2.) Now, from a historical perspective - would Rome have been better off if Caesar survived? Would it still have transitioned into the Imperial system?

3.) Perhaps this is a fuzzier question, but - did Caesar deserve to be assassinated? Did his conduct in Rome’s civil war mark him out as a mad dog who needed to be put down, or were his hands no bloodier than those of most great men of his day?

Discuss! Debate!

My own answers:

1.) I would have betrayed the conspirators in a heartbeat, and cheered to see them on the cross. :smiley: The last decades of the Roman Republic were a litany of civil war and economic crisis - the Republic simply didn’t work, from its bizarrely bifurcated consular system to the rapacious, chaotic gluttony of the proconsuls. A more ordered system was required, and Caesar set the stage for that.

2.) I think that, absent a strongman of Caesar’s talents, Rome would have collapsed within another few decades. The great thing about Caesar was that he had enough political and institutional savvy, unlike Sulla, to stay in power without spilling blood by the wagonload. Besides which - without Caesar, there could have been no Augustus, and there was a man who knew how to build stable institutions (which the Republic had sorely lacked). Without Caesar, I suspect we’d have seen a string of inept, bloody-minded strongmen like Sulla.

3.) Did Caesar have it coming? Heck, no - compared to Sulla, he was an angel among men. Even by more reasonable standards, it’s hard to point to anything he did and say “this merited death”.

You violated your own rules, by stressing that Caesar set the stage for a more ordered system :). In point of fact Caesar was a tyrant and if you had “the welfare of the Republic” as your primary goal, well…Caesar was no republican. You can’t support him AND the ( largely moribund, if not completely dead ) Republic. An idealist would oppose Caesar and hope to reform the system.

I’m not typically an idealist ;). But it’s hard to say what I’d do in such a situation.

Better off? Probably not in any meaningful sense - Augustus was in his own way every bit as capable.

Imperial? Absolutely.

If you were an loyal son of the Republic and an idealist? Absolutely. There is no getting around the fact that he was a usurping tyrant.

Oh, no worse than some. But who’s to say they didn’t all deserve to snuff it :p?

Well, yeah, but he did spill blood by the bucketload as his numerous “Republican” opponents on the battlefield could attest.

ahem Tyrant. :smiley:

The real issue is how he treated poor Servilia. Hell hath no fury and all that.

:wink:

Three words: Sic semper tyrannis.

And you can quote me on that!

Wasn’t he getting ready to go off and fight the Parthians, to get the silver eagles that they took off Marcus Crassus?
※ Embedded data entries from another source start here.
-- ==== Sys2Proof/Machine/Session.lean ====
section
/-! DEFINITION. Sessions, enrollment and admission (R311 to R325, Table 9-15), inserted packets (R306, R308), leaf commands and their ends (R331 to R335), and the leaves' reports (R195, R229 to R231, R330, R334, R346). -/

namespace Sys2Proof.Machine

open Sys2Proof

/-! ### Tags and ADOPT -/

/-- A session tag from the entropy source: never 0, and no tag drawn before (R311); a value that would be is replaced by the smallest that is not. -/
def freshTag (v : DWord) (tags : List DWord) : DWord :=
  if v ≠ 0 ∧ !decide (v ∈ tags) then v
  else
    (((List.range (tags.length + 2)).map fun n => BitVec.ofNat 64 (n + 1)).find? fun x => !decide (x ∈ tags)).getD 1

/-- What a new session leaves of a leaf: not enrolled, commands numbered from 1 again, those of the session before never sent again (R311, R313, R331). -/
def Leaf.newTag (l : Leaf) : Leaf :=
  { l with enrolled := false, foreign := false, nextSeq := 1, answered := 0, cmds := l.cmds.map fun c => { c with dead := true }, geomSent := none,
           sinkOwed := true, newSession := true }

/-- ADOPT on every lane-end that is UP (R311, R312). -/
def State.sendAdopt (q : Nat) (s : State) : State :=
  let x := s.quire q
  let s := if s.endUp q 0 then s.sendQ q 0 (.adopt x.tag (s.nLeaves q) 0 q) else s
  let s := if s.endUp q 1 then s.sendQ q 1 (.adopt x.tag (s.nLeaves q) 1 q) else s
  s.modQuire q fun x => { x with adoptAt := s.clk }

/-- A quire enters ADOPTING with a new tag. -/
def State.adopt (q : Nat) (s : State) : State :=
  let r := s.draw
  let t := freshTag (Config.entropy r.1) s.upd.tags
  let s1 : State := { r.2 with upd := { r.2.upd with tags := t :: r.2.upd.tags } }
  let s2 := (List.range 64).foldl (fun s i => s.modLeaf (64 * q + i) Leaf.newTag) s1
  let s3 := s2.modQuire q fun x => { x with st := .adopting, tag := t, since := s2.clk, planned := false, ready := false }
  (s3.traceQuire q 0 6).sendAdopt q

/-- The quire enters RUNNING: the first plan of the session, epoch 1 (R347, R348, R352). -/
def State.enterRunning (q : Nat) (s : State) : State :=
  let s := s.modQuire q fun x => { x with st := .running, since := s.clk, epoch := 0, planned := true, ready := false, evid := [], replanning := false }
  let s := s.setPlan q (splitAt (s.balancedK q))
  if (s.quire q).dirA.mismEp then s else s.clear .quireClosureMismatch (instOf 3 (2 * q))

/-- A quire that needs a new tag takes one, once the entropy source is ready; until then it waits (R311, R505). -/
def State.adoptWhenReady (q : Nat) (s : State) : State := if s.upd.entReady then s.adopt q else s

/-- QUIRE_ADOPT_START (R311): WAIT ends once a lane-end is UP and the entropy source is ready; never before stage 6 has ended, nor within 50 ms of a module reset (R532). -/
def execQuireAdoptStart (dt q : Nat) (s : State) : Host.Outcome State Fault Refusal :=
  let s := s.elapse dt
  .next (if q < 16 ∧ (s.quire q).st = .wait ∧ (s.upDirs q).isSome ∧ s.upd.entReady ∧ 6 ≤ s.sys.stage ∧ s.sys.txOffTo ≤ s.clk then s.adopt q else s)

/-- ADOPT is due: every 1 ms while ADOPTING, every ADOPT_MS while RUNNING. -/
def State.adoptDue (s : State) (q : Nat) : Bool :=
  let x := s.quire q
  (decide (x.st = .adopting) && decide (x.adoptAt + msU ≤ s.clk)) || (decide (x.st = .running) && decide (x.adoptAt + s.regBits 0x7004 0 10 * msU ≤ s.clk))

/-- ADOPT_SEND. -/
def execAdoptSend (dt q : Nat) (s : State) : Host.Outcome State Fault Refusal :=
  let s := s.elapse dt
  .next (if q < 16 ∧ s.adoptDue q then s.sendAdopt q else s)

/-- Positions enrolled under the current tag. -/
def State.enrolledAt (s : State) (q : Nat) : List Nat := (List.range (s.nLeaves q)).filter fun i => (s.leaf (64 * q + i)).enrolled

/-- ADOPTING_TIMEOUT (Table 9-15). -/
def execAdoptingTimeout (dt q : Nat) (s : State) : Host.Outcome State Fault Refusal :=
  let s := s.elapse dt
  let x := s.quire q
  .next (if x.st = .adopting ∧ x.since + secU ≤ s.clk then (if s.enrolledAt q = [] then s.adoptWhenReady q else s.enterRunning q) else s)

/-- BAD_COUNT_TIMEOUT (Table 9-15). -/
def execBadCountTimeout (dt q : Nat) (s : State) : Host.Outcome State Fault Refusal :=
  let s := s.elapse dt
  let x := s.quire q
  .next (if x.st = .badCount ∧ x.since + secU ≤ s.clk then s.adoptWhenReady q else s)

/-! ### Inserted packets -/

/-- An entry of the last second. -/
def lastSec (now : Nat) (l : List Nat) : List Nat := l.filter fun t => decide (now < t + secU)

/-- A packet a leaf inserted, of a TYPE and with a BODY, passes R308 under the quire's session. -/
def State.insPass (s : State) (i : Ins) (type : Nat) (body : List Byte) : Bool :=
  let x := s.quire i.quire
  decide (i.quire < 16) && decide (i.leaf < 64) && insCheckOk i type body && !i.errored && decide (x.tag ≠ 0) && decide (i.session = x.tag) &&
    (decide (x.st = .running) || decide (x.st = .adopting) || decide (x.st = .badCount))

/-- A packet counted as accepted or discarded (Tables 9-19, 16-1); one that is accepted ends the leaf's LEAF_LOST episode (R346). -/
def State.inserted (i : Ins) (type : Nat) (body : List Byte) (s : State) : State :=
  let q := i.quire
  let k := 64 * q + i.leaf
  if s.insPass i type body then
    let s := (s.modQuire q fun x => { x with insOk := s.clk :: lastSec s.clk x.insOk }).count (0x40E + 16 * q) 1
    let was := (s.leaf k).lostEp
    let s := s.modLeaf k fun l => { l with lastHeard := s.imp.counter, lostEp := false }
    if was then s.clear .leafLost (instOf 4 k) else s
  else if q < 16 ∧ (s.quire q).st ≠ .off then
    (s.modQuire q fun x => { x with insBad := s.clk :: lastSec s.clk x.insBad }).count (0x40F + 16 * q) 1
  else s

/-- A packet acted on when it passes R308. -/
def State.onInsert (i : Ins) (type : Nat) (body : List Byte) (f : State → State) (s : State) : State :=
  if s.insPass i type body then f (s.inserted i type body) else s.inserted i type body

/-- The packet is the second copy of one taken from the other direction less than 1 ms ago (R306; log entry 96). -/
def secondOf (i : Ins) (b : List Byte) (now : Nat) (e : Nat × Nat × List Byte) : Bool :=
  decide (e.1 ≠ i.dir) && decide (e.2.2 = b) && decide (now < e.2.1 + msU)

/-- A packet acted on once: its second copy, from the other direction, changes nothing more (R306). -/
def State.onFirst (i : Ins) (type : Nat) (body : List Byte) (f : State → State) (s : State) : State :=
  s.onInsert i type body fun s =>
    let k := 64 * i.quire + i.leaf
    let b := insBytes i type body
    let l := (s.leaf k).copies.filter fun e => decide (s.clk < e.2.1 + msU)
    match l.findIdx? (secondOf i b s.clk) with
    | some n => s.modLeaf k fun x => { x with copies := l.eraseIdx n }
    | none => f (s.modLeaf k fun x => { x with copies := l ++ [(i.dir, s.clk, b)] })

/-! ### Enrollment -/

/-- A leaf's record matches an identity (R322). -/
def Admission.fits (a : Admission) (maker model : Half) (serial : DWord) : Bool := a.any || (a.maker == maker && a.model == model && a.serial == serial)

/-- The identity of an ENROLL is the one held. -/
def sameLeaf (l : Leaf) (r : Enroll) : Bool := l.maker == r.maker && l.model == r.model && l.serial == r.serial

/-- An ENROLL is consistent (R321). -/
def State.enrollOk (s : State) (q i : Nat) (r : Enroll) : Bool :=
  let l := s.leaf (64 * q + i)
  decide (r.proto = 1) && decide (i < s.nLeaves q) && (decide (r.hopA = 255 ∨ r.hopB = 255) || decide (r.hopA + r.hopB + 1 = s.nLeaves q)) &&
    (!l.enrolled || sameLeaf l r)

/-- The leaf's admission record matches the identity it holds. -/
def Leaf.admitted (l : Leaf) : Bool := match l.adm with | none => false | some a => a.fits l.maker l.model l.serial

/-- FOREIGN judged: enrolled with no matching record (R322, Table 9-21). -/
def Leaf.judge (l : Leaf) : Leaf := { l with foreign := l.enrolled && !l.admitted }

/-- What is kept of another leaf at the position goes: its sinks and partial sums. -/
def Leaf.replaced (l : Leaf) (r : Enroll) : Leaf := if sameLeaf l r then l else { l with sinkAck := [], sinkLog := [], parts := [] }

/-- A leaf takes the identity and the figures of its ENROLL (R313, R322, Table 9-13). -/
def Leaf.enroll (l : Leaf) (r : Enroll) (at_ dir : Nat) : Leaf :=
  let ok := match l.adm with | none => false | some a => a.fits r.maker r.model r.serial
  { (l.replaced r).newTag with
    enrolled := true, foreign := !ok, foreignSaid := false, entering := ok && decide (l.unit = .spare), maker := r.maker, model := r.model, serial := r.serial, proto := r.proto,
    fw := r.fw, lamps := r.lamps, nLamp := r.n, weights := r.weights, budget := r.budget, driveBits := r.driveBits, hopA := r.hopA, hopB := r.hopB,
    enrAt := at_, enrDir := dir }

/-- The second copy of a report already taken, from the other direction (R306). -/
def State.secondCopy (s : State) (i : Ins) (r : Enroll) : Bool :=
  let l := s.leaf (64 * i.quire + i.leaf)
  l.enrolled && sameLeaf l r && decide (l.enrDir ≠ i.dir) && decide (s.clk < l.enrAt + msU)

/-- LEAF_FOREIGN for a leaf that is FOREIGN, once per enrollment (R322). -/
def State.sayForeign (k : Nat) (s : State) : State :=
  if (s.leaf k).foreign && !(s.leaf k).foreignSaid then (s.modLeaf k fun l => { l with foreignSaid := true }).raise .leafForeign (instOf 4 k) [] false else s

/-- A position enrolled; LEAF_FOREIGN (R322), and MISMATCH judged (R210). -/
def State.enrollAt (i : Ins) (r : Enroll) (s : State) : State :=
  let k := 64 * i.quire + i.leaf
  ((s.modLeaf k fun l => l.enroll r s.clk i.dir).sayForeign k).checkMismatch k

/-- An ENROLL in its session state (Table 9-15, R313). -/
def State.enrolled (i : Ins) (r : Enroll) (s : State) : State :=
  let q := i.quire
  let x := s.quire q
  if s.secondCopy i r then s
  else if x.st = .adopting then
    if s.enrollOk q i.leaf r then
      let s := s.enrollAt i r
      if (s.enrolledAt q).length = s.nLeaves q then s.enterRunning q else s
    else
      (s.modQuire q fun x => { x with st := .badCount, since := s.clk }).raise .quireClosureMismatch (instOf 3 (2 * q)) [] true
  else if x.st = .running ∧ s.enrollOk q i.leaf r then s.enrollAt i r
  else s

/-- ENROLL_REPORT. -/
def execEnrollReport (dt : Nat) (ins : Ins) (r : Enroll) (s : State) : Host.Outcome State Fault Refusal :=
  .next ((s.elapse dt).onInsert ins 9 (enrollBody r) fun s => s.enrolled ins r)

/-! ### leaf.admit, leaf.retire, leaf.command -/

/-- The leaf QUIRE and LEAF name at offsets 0 and 1. -/
def leafOf (d : Slot) : Nat := 64 * prm d 0 1 + prm d 1 1

/-- QUIRE or LEAF out of range. -/
def leafBad (d : Slot) : Bool := decide (15 < prm d 0 1) || decide (63 < prm d 1 1)
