-- ==== Sys2Proof/Machine/Time.lean ====
section
/-! DEFINITION. Module time and PTP (R376 to R389, Table 11-1), the impression generator (R390 to R392), time on the quire (R394 to R401), and link sheets (R271, R285). Times that messages carry are in 2^-16 ns. -/

namespace Sys2Proof.Machine

open Sys2Proof

/-! ### Masters (R381 to R383) -/

/-- An entry of the table matches a source (R382). -/
def State.amMatch (s : State) (e : Nat) (src : PtpSrc) : Bool :=
  let o := 0x8100 + 32 * e
  s.regBit (o + 8) 16 && (s.regBit (o + 8) 17 == src.ipv6) && decide (s.amAddr e = src.addr) &&
    decide (src.clockId.toNat = (s.reg o).toNat + (s.reg (o + 4)).toNat * 2 ^ 32) &&
    (decide (s.regBits (o + 8) 0 16 = 0) || decide (s.regBits (o + 8) 0 16 = src.portNo))

/-- The acceptable-master entry of a message, when the module takes it (R380 to R382). -/
def State.ptpEntry (s : State) (src : PtpSrc) : Option Nat :=
  if s.ptpPort src.port && (s.timCtrl 1 == src.ipv6) && decide (src.domain = s.regBits 0x8004 8 7) then (List.range 8).find? fun e => s.amMatch e src else none

/-- 2^n seconds. -/
def logSec (n : Int) : Nat := if 0 ≤ n then secU * 2 ^ n.toNat else secU / 2 ^ (-n).toNat

/-- Announce interval of a master. -/
def Master.interval (m : Master) : Nat := logSec m.ann.logInt

/-- What the data sets of two masters compare, lower first: the grandmaster, then stepsRemoved and the port (R383). -/
def Master.rank (m : Master) : List Nat :=
  let a := m.ann
  [a.prio1, a.clkClass, a.accuracy, a.variance, a.prio2, a.gm.toNat, a.steps, m.src.port, m.src.clockId.toNat, m.src.portNo]

/-- Lexicographic order. -/
def lexLe : List Nat → List Nat → Bool
  | [], _ => true
  | _, [] => false
  | a :: s, b :: t => if a = b then lexLe s t else decide (a < b)

/-- The best qualified master. -/
def bestMaster (l : List Master) : Option Master := (sortBy (fun a b => lexLe a.rank b.rank) (l.filter (·.qualified))).head?

/-- The record of the selected master. -/
def State.selMaster (s : State) : Option Master := s.tim.masters.find? fun m => decide (s.tim.sel = some m.src)

/-- Entry to TRACKING from HOLDOVER: TIME_MASTER_CHANGE, and TIME_FREERUN's episode ends (Table 11-1). -/
def State.fromHoldover (port : Nat) (s : State) : State :=
  let s : State := { s with tim := { s.tim with servo := .tracking, inRow := 0, outRow := 0, atStart := false, freerunEp := false } }
  (s.raise .timeMasterChange (instOf 7 port) [] false).clear .timeFreerun 0

/-- A master is taken, or none (Table 11-1). -/
def State.takeMaster (new : Option Master) (s : State) : State :=
  let s : State := { s with tim := { s.tim with sel := new.map (·.src), exch := [], syncAt := none, reqAt := none, lastSync := none, nextReq := s.clk, atStart := false } }
  match new, s.tim.servo with
  | some _, .unset => { s with tim := { s.tim with servo := .qualify } }
  | some _, .qualify => s
  | some m, .holdover => s.fromHoldover m.src.port
  | some m, _ => s.raise .timeMasterChange (instOf 7 m.src.port) [] false
  | none, .qualify => { s with tim := { s.tim with servo := .unset } }
  | none, .tracking => ({ s with tim := { s.tim with servo := .holdover, freerunEp := true } } : State).raise .timeFreerun 0 [] true
  | none, .locked => ({ s with tim := { s.tim with servo := .holdover, freerunEp := true } } : State).raise .timeFreerun 0 [] true
  | none, _ => s

/-- The grandmaster's figures shown by TIM_GM and TIM_UTC. -/
def State.showMaster (s : State) : State :=
  match s.selMaster with
  | none => s
  | some m => { s with tim := { s.tim with gm := m.ann.gm, utc := m.ann.utcOffset, utcValid := m.ann.utcValid } }

/-- The selection judged again. -/
def State.reselectMaster (s : State) : State :=
  let b := bestMaster s.tim.masters
  (if b.map (·.src) = s.tim.sel then s else s.takeMaster b).showMaster

/-- The masters that the registers still make acceptable, and the selection among them (R382, R383; log entry 55). -/
def State.judgeMasters (s : State) : State :=
  ({ s with tim := { s.tim with masters := s.tim.masters.filter fun m => (s.ptpEntry m.src).isSome } } : State).reselectMaster

/-- A master that has announced itself: it qualifies at 2 messages within 4 intervals (R380). -/
def Master.announced (m : Master) (e : Nat) (a : Announce) (now : Nat) : Master :=
  let h := now :: m.heard.filter fun t => decide (now ≤ t + 4 * logSec a.logInt)
  { m with entry := e, ann := a, heard := h, qualified := m.qualified || decide (2 ≤ h.length) }

/-- PTP_ANNOUNCE (R380, R383): intervals from 2^-3 s to 2 s are accepted. -/
def execPtpAnnounce (dt : Nat) (src : PtpSrc) (a : Announce) (s : State) : Host.Outcome State Fault Refusal :=
  let s := s.elapse dt
  .next (match s.ptpEntry src with
    | none => s
    | some e =>
      if a.logInt < -3 ∨ 1 < a.logInt then s
      else
        let upd (m : Master) : Master := if m.src = src then m.announced e a s.clk else m
        let l := if s.tim.masters.any fun m => decide (m.src = src) then s.tim.masters.map upd
          else s.tim.masters ++ [{ src := src, entry := e, ann := a, heard := [s.clk] }]
        ({ s with tim := { s.tim with masters := l } } : State).reselectMaster)

/-- ANNOUNCE_RECEIPT_TIMEOUT (R380, R383): 3 intervals without an Announce lose the master of that number. -/
def execAnnounceReceiptTimeout (dt n : Nat) (s : State) : Host.Outcome State Fault Refusal :=
  let s := s.elapse dt
  .next (match s.tim.masters[n]? with
    | none => s
    | some m =>
      if m.heard.head?.getD 0 + 3 * m.interval ≤ s.clk then
        ({ s with tim := { s.tim with masters := s.tim.masters.filter fun x => decide (x.src ≠ m.src) } } : State).reselectMaster
      else s)

/-! ### The servo (Table 11-1, R385 to R387) -/

/-- The bound of RATE: 100 ppm, and 10 ppm, in 2^-40. -/
def ratePpm100 : Int := 109951163
def ratePpm10 : Nat := 10995116

/-- VALID and the P in force hold both from this instant (R392). -/
def State.noteReady (s : State) : State :=
  if s.tim.valid && s.tim.pUse.isSome && s.tim.readyAt.isNone then { s with tim := { s.tim with readyAt := some s.tim.time } } else s

/-- Module time set, once only (R377, R385, R389). -/
def State.setTime (t : Nat) (rate : Int) (v : Servo) (s : State) : State :=
  ({ s with tim := { s.tim with time := t, resid := 0, rate := rate, rateAt := s.clk, servo := v, valid := true, exch := [], inRow := 0, outRow := 0, syncAt := none,
                                reqAt := none, lastSync := none } } : State).noteReady

/-- ASYM of a port in mode 1, in 2^-16 ns (R384). -/
def State.portAsym (s : State) (p : Nat) : Int :=
  let w := s.reg (0x8200 + 4 * p)
  if bit w 0 then sgn 16 (bits w 16 16) * nsU else 0

/-- The single step: 16 exchanges whose offsets span less than 1 µs once the trend is removed (R385). -/
def State.singleStep (off : Int) (s : State) : State :=
  let r := s.draw
  r.2.setTime (Int.ofNat s.tim.time - off).toNat (clampI (-ratePpm100) ratePpm100 (Config.stepRate r.1)) .tracking
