/-- A closed frame with a line missing: the fill result over the frame before it, which gives it an older capture time (R113, R115). -/
def Frame.lose (f : BitVec 256) (line : Nat) (x p : Frame) : Frame :=
  { x with complete := false, sig := 0, cap := min x.cap p.cap, rows := fillRows f (x.rows.filter fun r => r.line != line) p.rows }

/-- The closed frames, newest first, with a line of one of them lost; a frame with none before it is lost whole. -/
def loseLine (f : BitVec 256) (ts : Word) (line : Nat) : List Frame → List Frame
  | [] => []
  | x :: t => if x.ts = ts then (match t with | [] => [] | p :: _ => x.lose f line p :: t) else x :: loseLine f ts line t

/-- A line of a frame lost, open or closed. -/
def State.loseFrameLine (k : Nat) (ts : Word) (line : Nat) (s : State) : State :=
  let drop (o : OpenFrame) : OpenFrame := if o.ts = ts then { o with rows := o.rows.filter fun r => r.line != line } else o
  s.modStream k fun x =>
    let c := loseLine x.fmt ts line x.closed
    { x with opens := x.opens.map drop, closed := c, lastFill := match x.lastFill with
        | some p => if p.ts = ts then c.find? fun y => y.ts == ts else some p
        | none => none }

/-- A staged copy lost: every later copy is a literal copy of the reference image entry. -/
def State.loseStaged (k sl gen : Nat) (s : State) : State :=
  match s.slug? k sl gen with
  | none => s
  | some x => s.modSlug k sl s.m gen fun _ => { asLiteral { x with codes := whole (s.refEntry k sl).codes } with copies := max 3 x.copies }

/-- A unit whose records are lost restarts: a per-unit reset, and what it holds returns as RETRY_ELSEWHERE (Table 12-2, R485). -/
def State.restartUnit (k : Nat) (s : State) : State :=
  let u := s.unit k
  if u.st.out then s
  else if k < 18 then
    let held := s.cmp.jobs.filter fun j => j.engine == some k
    let rest := s.cmp.jobs.filter fun j => j.engine != some k
    let s := s.setUnit k { u with gen := nextGen u.gen }
    ((({ s with cmp := { s.cmp with jobs := held.map unassigned ++ rest } } : State).retry (instOf 9 k) u.gen (nextGen u.gen) held.length)).dispatchAll
  else if 32 ≤ k ∧ k ≤ 40 then
    let r := s.draw
    (r.2.setUnit k { u with gen := nextGen u.gen }).retry (instOf 10 (k - 32)) u.gen (nextGen u.gen) (Config.heldSlugs r.1)
  else s

/-- The owner of an uncorrectable word handles it (R431). -/
def State.tellOwner (o : DramOwner) (twinOk : Bool) (s : State) : State :=
  if s.paired o && twinOk then s
  else match o with
    | .surface key ver block => s.loseBlock key ver block
    | .frame k ts line => s.loseFrameLine k ts line
    | .canvas t => { s with cmp := { s.cmp with poisoned := dedup (s.cmp.poisoned ++ [t]) } }
    | .refImage k sl =>
      { s with slg := { s.slg with refs := tmod {} s.slg.refs (4096 * k + sl) (fun e => { e with bad := true }), certain := s.slg.certain.filter fun x => x != 4096 * k + sl } }
    | .staged k sl gen => s.loseStaged k sl gen
    | .page k p => s.pageFailed k p
    | .tableStaging id => match s.item? id with
      | some i => if i.opcode = 0x0301 ∨ i.opcode = 0x0302 then s.complete id .failedUnit 3 0 0 false else s
      | none => s
    | .unitRecords k => s.restartUnit k
    | .records => if s.obs.store = [] then s else ({ s with obs := { s.obs with store := s.obs.store.drop 1 } } : State).loseTrq 1
    | .other => s

/-- An address of DRAM (R415). -/
def addrOk (a : DramAddr) : Bool := decide (a.pc < 64 ∧ a.bank < 32 ∧ a.row < 24576 ∧ a.col < 32)

/-- A word read in a class (R425 to R427). -/
def State.readWord (a : DramAddr) (e : EccSeen) (o : DramOwner) (twinOk : Bool) (cls : Nat) (s : State) : State :=
  if !addrOk a then s
  else if (s.pc a.pc).unit = .retired then s.stateConflict (instOf 11 a.pc) true
  else
    let s := (s.count (0x7A0 + cls) 1).count (0x7C0 + a.pc) 1
    match e with
    | .clean => s
    | .single check syn => s.correctedErr a check syn
    | .double syn => (s.uncorrectedErr a syn).tellOwner o twinOk

/-- DRAM_READ. -/
def execDramRead (dt : Nat) (a : DramAddr) (e : EccSeen) (o : DramOwner) (twinOk : Bool) (s : State) : Host.Outcome State Fault Refusal :=
  let s := s.elapse dt
  .next (s.readWord a e o twinOk (s.ownerCls o))

/-- SCRUB_READ (R427): in the bulk class, while SCRUB_EN = 1. -/
def execScrubRead (dt : Nat) (a : DramAddr) (e : EccSeen) (o : DramOwner) (twinOk : Bool) (s : State) : Host.Outcome State Fault Refusal :=
  let s := s.elapse dt
  .next (if s.regBit 0xA004 0 then s.readWord a e o twinOk clsBulk else s)

/-! ### Row disturbance -/

/-- Position of the entry with the smallest count, the lowest on a tie. -/
def smallest (l : List (Nat × Nat)) : Nat :=
  (l.zipIdx.foldl (fun (b : Nat × Nat) e => if e.1.2 < b.1 then (e.1.2, e.2) else b) ((l.headD (0, 0)).2, 0)).2

/-- A ledger after an activate of a row, and the row's count (R422). -/
def ledgerHit (row : Nat) (l : List (Nat × Nat)) : List (Nat × Nat) × Nat :=
  match l.findIdx? fun e => e.1 == row with
  | some i => let n := (nthD (0, 0) l i).2 + 1
    (setNth l i (row, n), n)
  | none =>
    if l.length < 32 then (l ++ [(row, 1)], 1)
    else
      let i := smallest l
      let n := (nthD (0, 0) l i).2 + 1
      (setNth l i (row, n), n)

/-- The neighbours of a row that exist. -/
def neighbours (row : Nat) : List Nat :=
  (if 2 ≤ row then [row - 2] else []) ++ (if 1 ≤ row then [row - 1] else []) ++ (if row + 1 < 24576 then [row + 1] else []) ++ (if row + 2 < 24576 then [row + 2] else [])

/-- A row's count set to 0. -/
def zeroCount (row : Nat) (l : List (Nat × Nat)) : List (Nat × Nat) := l.map fun e => if e.1 = row then (row, 0) else e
I think that war was delayed a few years. What would have happened if Caesar had fought it?

  1. Yes, I probably would have joined the conspirators.

  2. Probably not. Augustus truly was a brilliant man in the right place at the right time, and if Caesar had lived, Augustus’ rule would not necessarily have been assured. I also agree with Tamerlane that an imperial structure was inevitable.

  3. As you implied, he was a man of his time. His successors had similar amounts of blood on their hands.

Hmm… I think Vercengetorix might have a quibble with that.

Well, Caesar would have said that he was reforming the system - the dictatorship was an institution of the Republic’s constitution, and he was using it to reform the Senate and government of Rome. The simple fact that he wielded dictatorial power, in itself, was not inconsistent with the ideals of the Republic. The Senate voted him that power, for a limited period of time. :wink:

Well, yah, on the battlefield. But, hey, “dulce et decorum est pro patria mori”, right? Stuff happens in war - but in peacetime, Caesar didn’t go around having people killed for their land and money like Sulla (and Antony/Lepidus/Octavian) did, eh?

You keep using this word. I do not think it means what you think it means. :smiley: What made Caesar a tyrant, exactly? His use of violence to gain power? Heck, the Gracchus brothers tried that, and no one remembers them as would-be tyrants - they’re remembered as populist reformers! (Of course, they failed). The fact that he wasn’t popularly elected? Doesn’t matter - the office of Dictator was a Senatorial appointment, by law. And the Senate appointed him. What, precisely, did Caesar do that was the act of a bloody tyrant? Did he enslave his people? Steal their land and treasure? Compel them to worship foreign gods? What? :wink:

Okay, fine, without spilling Roman blood by the bucketload in peacetime. Whaddaya want? The man was a politician and a general, not a saint.

I think you’re too hard on Sulla. He at least stepped down from power which was more than any of his successors did.

That said, I figure the Republic was pretty much doomed by 44BC. If Caesar hadn’t taken over, some other strongman - Pompey, Catiline, Lepidus, Crassus, Clodius - would have. Rome was full of men waiting to tear down the Republic. Caesar was a better replacement than most.

In the Roman world, a tyrant was something different than it is today. Caesar was almost assuredly a tyrant because he took actions that were ultra vires to the offices he held and it was only because of these actions that he came to the level of power he did. Now, he did get the Senate to ratify his acts, but only at the point of a sword.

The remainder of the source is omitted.